TASK REQUIREMENTS: From the line with "e.u 7 1 < 4" to the line with "1 ≤ e.u 3 1", retype every line exactly, including those two, and leave out the rest of the data below.

EXCERPTED DATA:
/-- The segment table: layout, then digests. DEDUCED: step 4 of R41 tests the table, then what it covers; the layout of all entries stands
before any SDIGEST, in the order of the codes (log 57). -/
def checkSegs (img : List Byte) : Bad :=
  match checkLayout img (segs img) (fld img 6 2) none with
  | some b => some b
  | none => firstBad ((segs img).map fun g => (sha256 (cut img g.off g.len) != cut img (g.entry + 16) 32, 0x0202, g.entry))

/-! ### Records, each against its own rules (R27 to R40) -/

/-- Where a type may stand: 0 platform segment, 1 partition segments, 2 any; none for an unknown type (Table 2.4). -/
def recPlace : Nat → Option Nat
  | 1 | 2 | 3 | 4 | 11 | 12 | 13 | 14 | 15 => some 0
  | 6 | 7 | 9 | 10 => some 1
  | 5 | 8 | 0x7F00 => some 2
  | _ => none

/-- Is WLEN allowed for a type (Table 2.4)? -/
def wlenOk (t w : Nat) : Bool :=
  match t with
  | 1 => w == 8
  | 3 => w == 27
  | 6 | 15 => 3 ≤ w
  | 7 => w == 6
  | 9 | 13 => w % 2 == 0
  | 10 | 14 => w % 3 == 0
  | 11 => w == 1
  | _ => true

/-- How many numbers an ownership class has (Table 2.6). -/
def classSize : Nat → Nat
  | 1 => 16 | 2 => 24 | 3 => 64 | 4 => 32 | 5 => 32 | 6 => 16 | 7 => 4 | 8 => 256 | 9 => 2 | 10 => 4 | 11 => 4 | 12 => 2 | 13 => 96 | _ => 0

/-- BOOT_ADDR of a PARTITION body (Table 2.5). -/
def bootOk (e : Ent) : Bool :=
  let a := e.u 24 4
  let lo := 0x08000000 + 0x10000 * e.u 12 2
  e.u 2 1 == 0 || (a % 2 == 0 && ((lo ≤ a && a < lo + 0x10000 * e.u 14 2) ||
    (List.range 8).any fun c => bit (e.u 2 1) c && 0x38000000 + 0x40000 * c ≤ a && a < 0x38020000 + 0x40000 * c))

/-- Does an INDEX of Table 13.2 exist? -/
def inputExists (i : Nat) : Bool :=
  i ≤ 0x0908 || (0x0A00 ≤ i && i < 0x0A2C) || (0x0A30 ≤ i && i < 0x0A84) || (0x0A88 ≤ i && i < 0x0A8A) || (0x0A90 ≤ i && i < 0x0AA0)

/-- Reserved fields are 0 and fields hold encodings that exist, for one entry of type `t`. DESIGN CHOICE: FLASH_FIRST of a PARTITION
without flash (FLASH_COUNT 0) may take any value, and PART_Pn_FLASH shows its low 9 bits (log 56). -/
def entOk (t : Nat) (e : Ent) : Bool :=
  match t with
  | 1 => e.u 0 1 < 8 && e.u 1 1 < 4 && (e.u 3 1 < 8 || e.u 3 1 == 0xFF) && e.u 4 2 ≤ 4094 && e.u 6 2 ≤ 4094 && e.u 16 2 < 256 &&
      e.u 16 2 + e.u 18 2 ≤ 256 && e.u 28 4 == 0 && bootOk e
  | 2 => 1 ≤ e.u 2 1 && e.u 1 1 + e.u 2 1 ≤ classSize (e.u 0 1) && (e.u 3 1 < 8 || 0xFE ≤ e.u 3 1)
  | 3 => e.u 0 1 < 2 && e.u 1 1 < 2 && e.u 2 1 == 104 && e.u 3 1 == 0 && (List.range 104).all fun d => e.u (4 + d) 1 < 3
  | 4 => e.u 0 2 < 208 && e.u 2 1 < 2 && !(e.u 2 1 == 1 && 52 ≤ e.u 0 2 && e.u 0 2 < 96) && e.u 3 1 < 64 && e.u 3 1 % 4 != 3 && e.u 3 1 / 4 % 4 != 3
  | 5 => (e.u 3 1 == 1 && e.u 0 2 < 768) || (e.u 3 1 == 2 && inputExists (e.u 0 2))
  | 6 => e.u 0 1 < 16 && e.u 1 1 < 2 && e.u 2 2 == 0 && e.u 4 4 % 4 == 0
  | 7 => e.u 0 1 < 64 && e.u 1 1 < 16 && (e.u 2 1 < 16 || e.u 2 1 == 0xFF) && e.u 3 1 < 8 && e.u 4 2 % 2 == 0 && e.u 6 1 < 5 &&
      (e.u 10 1 < 4 || e.u 10 1 == 0xFF) && e.u 11 1 == 0 && e.u 20 4 == 0 && e.dests.all fun d => d.1 < 4 && (d.1 == 0 || d.2 < 32)
  | 8 => match e.u 0 1 with
      | 0 => e.u 1 1 < 64 && e.u 2 1 < 3 && e.u 3 1 < 2
      | 1 => e.u 1 1 < 96 && e.u 2 1 < 3 && e.u 3 1 == 0
      | 2 => e.u 1 1 < 32 && e.u 2 1 < 2 && e.u 3 1 < 2
      | 3 => e.u 1 1 < 48 && e.u 2 1 < 32 && e.u 3 1 == 0
      | _ => false
  | 9 => match e.u 0 1 with
      | 0 => e.u 1 1 < 24 && e.u 2 1 < 3 && e.u 3 1 < 2 && e.u 6 1 < 8 && e.u 7 1 < 4
      | 1 => e.u 1 1 < 64 && e.u 2 1 < 2 && e.u 3 1 == 0 && e.u 4 2 == 0 && e.u 6 1 == 0 && e.u 7 1 == 0
      | _ => false
  | 10 => match e.u 0 1 with
      | 1 => e.u 1 1 < 32 && 1 ≤ e.u 2 1 && e.u 2 1 ≤ 32 && e.u 3 1 < 4 && (e.u 8 1 < 32 || e.u 8 1 == 0xFF) && e.u 9 3 == 0
      | 2 => e.u 1 1 < 32 && 1 ≤ e.u 2 1 && e.u 2 1 ≤ 128 && e.u 3 1 == 0
      | _ => false
  | 11 => e.u 0 1 < 16 && e.u 1 3 == 0
  | 12 => e.u 2 1 < 8 && 1 ≤ e.u 3 1
  | 13 => e.u 0 1 < 8 && e.u 1 3 == 0
  | 14 => e.u 0 1 < 4 && e.u 1 1 < 8 && e.u 2 1 < 64 && e.u 3 1 < 24 && e.u 4 1 < 2 && e.u 5 1 == 0 && e.u 6 2 ≤ 32767 && e.u 8 4 == 0
  | 15 => e.u 0 4 % 4 == 0 && e.u 4 4 % 2 == 0 && e.u 4 4 < 0x80000
  | _ => true

/-- One record after those of `before`: its type, place and count, length and values. -/
def checkRec (before : List Rec) (r : Rec) : Bad :=
  match recPlace r.type with
  | none => some (0x0204, r.off)
  | some p =>
    let place := (p == 0 && r.owner != platform) || (p == 1 && r.owner == platform)
    let again := ([2, 3, 11].contains r.type && before.any fun x => x.type == r.type) ||
      (r.type == 1 && before.any fun x => x.type == 1 && fld x.body 0 1 == fld r.body 0 1)
    firstBad [(place || again, 0x0205, r.off), (!wlenOk r.type (r.body.length / 4), 0x0206, r.off), (!r.ents.all (entOk r.type), 0x0207, r.off)]

/-- The records of a list in order. -/
def checkRecs : List Rec → List Rec → Bad
  | _, [] => none
  | before, r :: rs => match checkRec before r with
    | some b => some b
    | none => checkRecs (r :: before) rs

/-- The segments in order: the records of each, then one that runs past its end. -/
def checkBodies (img : List Byte) : List Seg → List Rec → Bad
  | [], before => ([2, 3, 11, 15].find? fun t => !before.any fun r => r.type == t).map fun _ => (0x0205, 96)
  | g :: gs, before =>
    let (rs, past) := g.recs img
    match checkRecs before rs, past with
    | some b, _ => some b
    | none, some o => some (0x0203, o)
    | none, none => checkBodies img gs (rs.reverse ++ before)

/-! ### Rules between records (Table 2.12, codes 0x03xx to 0x09xx) -/

/-- The offsets at which a key comes again. -/
def dups (l : List (Nat × Nat)) : List Nat :=
  match l with
  | [] => []
  | (k, _) :: t => ((t.filter fun x => x.1 == k).map (·.2)).take 1 ++ dups t

/-- The offsets of the entries that satisfy `f`. -/
def offs (es : List Ent) (f : Ent → Bool) : List Nat := (es.filter f).map (·.off)

/-- The domains that a resource of an ownership class lies in (Tables 1.3, 2.6, 2.7). -/
def resDomains (cls n : Nat) : List Nat :=
  match cls with
  | 1 => [n]
  | 2 => [25 + n / 8]
  | 3 => [28 + scanConverter n]
  | 4 => [41 + n / 8]
  | 5 => [46 + n, 78 + n / 4]
  | 6 => if n < 8 then [40, 32 + n] else [40]
  | 7 => [92]
  | 8 => [22]
  | 9 => [94 + n]
  | _ => [93]

/-- What the rules between records read: the records, the segments, and the device that the image would make. -/
structure Cand where
  img  : List Byte
  recs : List Rec
  dev  : State

/-- A candidate image. -/
def Cand.of (img : List Byte) : Cand := ⟨img, records img, ({} : State).config (records img)⟩

/-- The numbers that an OWNERSHIP entry names. -/
def Ent.numbers (e : Ent) : List Nat := (List.range (e.u 2 1)).map (e.u 1 1 + ·)

/-- 0x0301: given twice. -/
def Cand.doubleOwner (c : Cand) : List Nat :=
  let bits (k f n : Nat) (e : Ent) (o w : Nat) := ((List.range n).filter fun i => bit (e.u o w) i).map fun i => (k * 1048576 + f + i, e.off)
  let span (k : Nat) (e : Ent) (o : Nat) := (List.range (e.u (o + 2) 2)).map fun i => (k * 1048576 + e.u o 2 + i, e.off)
  dups (((entsOf c.recs 1).map fun e => bits 20 0 8 e 2 1 ++ bits 21 0 32 e 8 4 ++ span 22 e 12 ++ span 23 e 16 ++ bits 24 0 32 e 20 4).flatten) ++
  dups (((entsOf c.recs 2).map fun e => e.numbers.map fun n => (e.u 0 1 * 65536 + n, e.off)).flatten)

/-- 0x0302: the platform is given a class that Table 2.6 forbids. -/
def Cand.platformRes (c : Cand) : List Nat :=
  offs (entsOf c.recs 2) fun e => e.u 3 1 == 0xFF && [1, 2, 4, 5, 6, 7].contains (e.u 0 1)

/-- The owner of arm `a`: the partition whose CHAINS record defines it. -/
def Cand.armOwner (c : Cand) (a : Nat) : Nat := match chainRec c.recs 2 a with | some e => e.owner | none => unassigned

/-- The owner of a pad: that of the resource its function serves (R32). -/
def Cand.padOwner (c : Cand) (pad : Nat) : Nat :=
  match padResource pad (padFunc c.recs pad) with | some (k, n) => c.dev.owner k n | none => unassigned

/-- Does an entry of a partition's segment name something that its partition does not own? -/
def Cand.namesForeign (c : Cand) (t : Nat) (e : Ent) : Bool :=
  let d := c.dev
  let no (k n : Nat) : Bool := d.owner k n != e.owner
  e.owner != platform && match t with
  | 5 => no 8 (e.u 2 1) || (if e.u 3 1 = 1 then d.lineOwner (e.u 0 2) else d.inputOwner (e.u 0 2)) != e.owner
  | 6 => no 1 (e.u 0 1)
  | 7 => (e.lanes.any fun n => no 1 n) || e.dests.any fun x =>
      (x.1 == 1 && no 4 x.2) || (x.1 == 2 && c.armOwner x.2 != e.owner) || (x.1 == 3 && no 5 x.2)
  | 8 => match e.u 0 1 with
      | 0 => no 4 (e.u 1 1 / 2)
      | 1 => c.padOwner (e.u 1 1) != e.owner
      | 2 => no 5 (e.u 1 1)
      | _ => no 2 (e.u 1 1 / 2) || no 4 (e.u 2 1)
  | 9 => no (if e.u 0 1 = 0 then 2 else 3) (e.u 1 1) || (List.range 16).any fun n => bit (e.u 4 2) n && no 1 n
  | 10 =>
      if e.u 0 1 = 1 then no 5 (e.u 1 1) || (e.u 8 1 != 0xFF && c.armOwner (e.u 8 1) != e.owner)
      else (List.range 32).any fun n => bit (e.u 4 4) n && no 5 n
  | _ => false

/-- 0x0303. -/
def Cand.foreign (c : Cand) : List Nat := ([5, 6, 7, 8, 9, 10].map fun t => offs (entsOf c.recs t) (c.namesForeign t)).flatten

/-- 0x0304: a lockstep pair's cores. -/
def Cand.pairOwner (c : Cand) : List Nat :=
  ((entsOf c.recs 11).map fun e => ((List.range 4).filter fun k => bit (e.u 0 1) k && c.dev.coreOwner (2 * k) != c.dev.coreOwner (2 * k + 1)).map fun k =>
    ((entsOf c.recs 1).filter fun x => bit (x.u 2 1) (2 * k) || bit (x.u 2 1) (2 * k + 1)).foldl (fun m x => max m x.off) e.off).flatten

/-- 0x0305: a PCIe function or VLAN given twice, or a segment without a PARTITION record. -/
def Cand.hostMap (c : Cand) : List Nat :=
  let ps := entsOf c.recs 1
  dups ((ps.filter fun e => e.u 3 1 != 0xFF).map fun e => (e.u 3 1, e.off)) ++
  dups ((ps.filter fun e => e.u 4 2 != 0).map fun e => (e.u 4 2, e.off)) ++
  dups ((ps.filter fun e => e.u 6 2 != 0).map fun e => (e.u 6 2, e.off)) ++
  ((segs c.img).filter fun g => g.owner != platform && !ps.any fun e => e.u 0 1 == g.owner).map (·.entry)

/-- 0x0306. -/
def Cand.pinConflict (c : Cand) : List Nat :=
  let es := entsOf c.recs 4
  dups (es.map fun e => (e.u 0 2, e.off)) ++
  offs es fun e => match padResource (e.u 0 2) (e.u 2 1) with | some (k, n) => c.dev.owner k n == unassigned | none => false

/-- 0x0307. -/
def Cand.flashWindow (c : Cand) : List Nat :=
  offs (entsOf c.recs 1) fun e => let f := e.u 12 2
                                  let n := e.u 14 2
                                  n != 0 && (f < 64 || 512 < f + n || (f < 192 && 128 < f + n))

/-- The offset of the CLOCKS record. -/
def Cand.clocksOff (c : Cand) : Nat := match (entsOf c.recs 3).head? with | some e => e.off | none => 96

/-- The mode that CLOCKS gives domain `d` (R30). -/
def Cand.mode (c : Cand) (d : Nat) : Nat := optU (entsOf c.recs 3).head? 0 (4 + d) 1

/-- 0x0401. -/
def Cand.requiredHeld (c : Cand) : List Nat :=
  if [21, 22, 45, 93, 100, 102, 103].all fun d => c.mode d == 1 then [] else [c.clocksOff]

SOLUTION FOR THIS EXERCISE:
      | 0 => e.u 1 1 < 24 && e.u 2 1 < 3 && e.u 3 1 < 2 && e.u 6 1 < 8 && e.u 7 1 < 4
      | 1 => e.u 1 1 < 64 && e.u 2 1 < 2 && e.u 3 1 == 0 && e.u 4 2 == 0 && e.u 6 1 == 0 && e.u 7 1 == 0
      | _ => false
  | 10 => match e.u 0 1 with
      | 1 => e.u 1 1 < 32 && 1 ≤ e.u 2 1 && e.u 2 1 ≤ 32 && e.u 3 1 < 4 && (e.u 8 1 < 32 || e.u 8 1 == 0xFF) && e.u 9 3 == 0
      | 2 => e.u 1 1 < 32 && 1 ≤ e.u 2 1 && e.u 2 1 ≤ 128 && e.u 3 1 == 0
      | _ => false
  | 11 => e.u 0 1 < 16 && e.u 1 3 == 0
  | 12 => e.u 2 1 < 8 && 1 ≤ e.u 3 1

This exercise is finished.